To estimate the analysis model with the Bayes module, prior distributions needed to be specified. We adopted the specification from (e.g., Zitzmann et al. [18]) rather than Mplus’ default (see [19], for the argument that software defaults can bias results). More specifically, we specified uninformative normal priors with means of 0 and variances of 1000 for the within- and between-group intercepts, loadings, and slope parameters in the model, and we specified uninformative inverse gamma priors with shape and scale parameters of

0.001

for the within-group variances and weakly informative inverse gamma priors with shape and scale parameters of

0.1

for the between-group variances (see also [4]).

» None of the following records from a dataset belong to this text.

-- ==== Sys2Proof/Decode.lean ====
section
/-! DEFINITION. Decoding a command word (R76), total, with the two illegal results named (R73, R74); and the encoder,
written from the formats N, D and P (R68) and the opcode map (R72). -/

namespace Sys2Proof

/-- Why a word is no command. -/
inductive Illegal where
  /-- OP is 0x6 to 0xF (R73). -/
  | opcode
  /-- The opcode is legal and a reserved bit of its format is 1 (R74). -/
  | reservedBits
  deriving DecidableEq, Repr

/-- The opcode field, bits [31:28] of every format (R68). -/
def opField (w : Word) : BitVec 4 := w.extractLsb' 28 4

/-- Bits [11:0]: X of format P, DIAM of format D (R69, R70). -/
def lowField (w : Word) : Nat := (w.extractLsb' 0 12).toNat

/-- Bits [23:12]: Y of format P (R69). -/
def midField (w : Word) : Nat := (w.extractLsb' 12 12).toNat

/-- R76. Decoding depends on nothing but the word, and the opcode is looked at before the reserved bits. -/
def decode (w : Word) : Except Illegal Instr :=
  match (opField w).toNat with
  | 0x0 => if w.extractLsb' 0 28 = 0 then .ok .nop else .error .reservedBits
  | 0x1 => if w.extractLsb' 0 28 = 0 then .ok .clear else .error .reservedBits
  | 0x2 => if w.extractLsb' 12 16 = 0 then .ok (.buildLut (lowField w)) else .error .reservedBits
  | 0x3 => if w.extractLsb' 24 4 = 0 then .ok (.splat (lowField w) (midField w)) else .error .reservedBits
  | 0x4 => if w.extractLsb' 24 4 = 0 then .ok (.addsat (lowField w) (midField w)) else .error .reservedBits
  | 0x5 => if w.extractLsb' 0 28 = 0 then .ok .map else .error .reservedBits
  | _ => .error .opcode

/-- The opcode of a command (R72), the value STATUS.LAST_OP gets (R87, R88). -/
def Instr.opcode : Instr → BitVec 4
  | .nop => 0x0
  | .clear => 0x1
  | .buildLut _ => 0x2
  | .splat _ _ => 0x3
  | .addsat _ _ => 0x4
  | .map => 0x5

/-- Format N (R68): OP, then 28 reserved bits. -/
def formatN (op : BitVec 4) : Word := op ++ (0 : BitVec 28)

/-- Format D (R68): OP, 16 reserved bits, DIAM. -/
def formatD (op : BitVec 4) (diam : Nat) : Word := op ++ (0 : BitVec 16) ++ BitVec.ofNat 12 diam

/-- Format P (R68): OP, 4 reserved bits, Y, X. -/
def formatP (op : BitVec 4) (x y : Nat) : Word := op ++ (0 : BitVec 4) ++ BitVec.ofNat 12 y ++ BitVec.ofNat 12 x

/-- The word of a well-formed command (R68, R72). -/
def encode : Instr → Word
  | .nop => formatN 0x0
  | .clear => formatN 0x1
  | .buildLut diam => formatD 0x2 diam
  | .splat x y => formatP 0x3 x y
  | .addsat x y => formatP 0x4 x y
  | .map => formatN 0x5

/-- The command this decoder reads from a table row's bits. Every command is one 32-bit word (R67, R77), which the host
writes to CMD as a number, so there is no byte order to apply. Bits from `nbits` upwards are 0. -/
def decodeTableWord (nbits w : Nat) : Option Instr :=
  if nbits ≤ 32 then (decode (BitVec.ofNat 32 (w % 2 ^ nbits))).toOption else none

end Sys2Proof
end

In order to evaluate Zitzmann and Hecht’s method, we specified different minimum values for the ESS as stopping criteria (i.e., 25, 50, 100, 200, 300, 400, 500, and 1000 samples), and we computed implied values for the PSR from them with the help of Equation (3), which were set as stopping criteria via the BCONVERGENCE option in Mplus (see the Appendix A for the program code).

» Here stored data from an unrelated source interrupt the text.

-- ==== Sys2Proof/Machine/Compositor.lean ====
section
/-! DEFINITION. The compositor: SPLAT (43_compositor.md). -/

namespace Sys2Proof.Machine

/-- One row of the splat: for i in 0 .. D-1, add `row i` into canvas cell (x + i, y) (R109). -/
def splatRow (w d x y : Nat) (row : Nat → Byte) (canvas : List (Nat × Byte)) : List (Nat × Byte) :=
  (List.range d).foldl (fun c i => addsatCell w c (x + i) y (row i)) canvas

/-- R109: for j in 0 .. D-1, for i in 0 .. D-1, add lut[i, j] into canvas cell (X + i, Y + j). -/
def splatted (w d x y : Nat) (lut canvas : List (Nat × Byte)) : List (Nat × Byte) :=
  (List.range d).foldl (fun c j => splatRow w d x (y + j) (fun i => cellAt lut (lutIndex d i j)) c) canvas

/-- R86, case SPLAT. -/
def checkSplat (x y : Nat) (s : State) : ErrCode :=
  if s.palComplete = false then .noPalette
  else if s.canvasInit = false then .noClear
  else if s.lutValid = false then .noLut
  else if splatFits s.params s.lutDiam.toNat x y = false then .bounds
  else .ok

/-- R109, with D = LUT_DIAM. -/
def execSplat (x y : Nat) (s : State) : Answer :=
  command (.splat x y) (checkSplat x y s)
    (fun _ t => complete .ok { t with canvas := splatted t.params.w t.lutDiam.toNat x y t.lut t.canvas }) s

end Sys2Proof.Machine
end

We compared each of these prespecified minimum ESS values with the actual (empirical) ESS values from the MCMC chains. We computed the empirical ESS from Equation (2). This way of computing the ESS uses estimators from the ANOVA literature, and it is also used in the proposed method. We will refer to this ESS simply as the “ESS”. In order to be able to compare this way of computing the ESS with other ways of doing so, we additionally computed it by using an alternative estimate of the variance of the chain mean, which is given by:

\hat{V} ({\bar{θ}}_{•}) = \hat{λ} / L_{total}

, where

\hat{λ}

is the spectral density of the chain at frequency zero, and

L_{total}

is the total length of the chain ([12,20]). This ESS is often used in the time-series literature. We will therefore refer to it as the “time-series ESS”. The third way of computing the ESS involves computing it from the batch standard error, which uses a sufficiently large number of nonoverlapping sequences of the chain (i.e., “batches”). We used 5, 10, and 25 batches. We will refer to this ESS as the “batch ESS”. We expected the empirical ESS values (estimated by the three methods) to be at least as large if not larger than the prespecified minimum ESS values, which would validate the proposed method.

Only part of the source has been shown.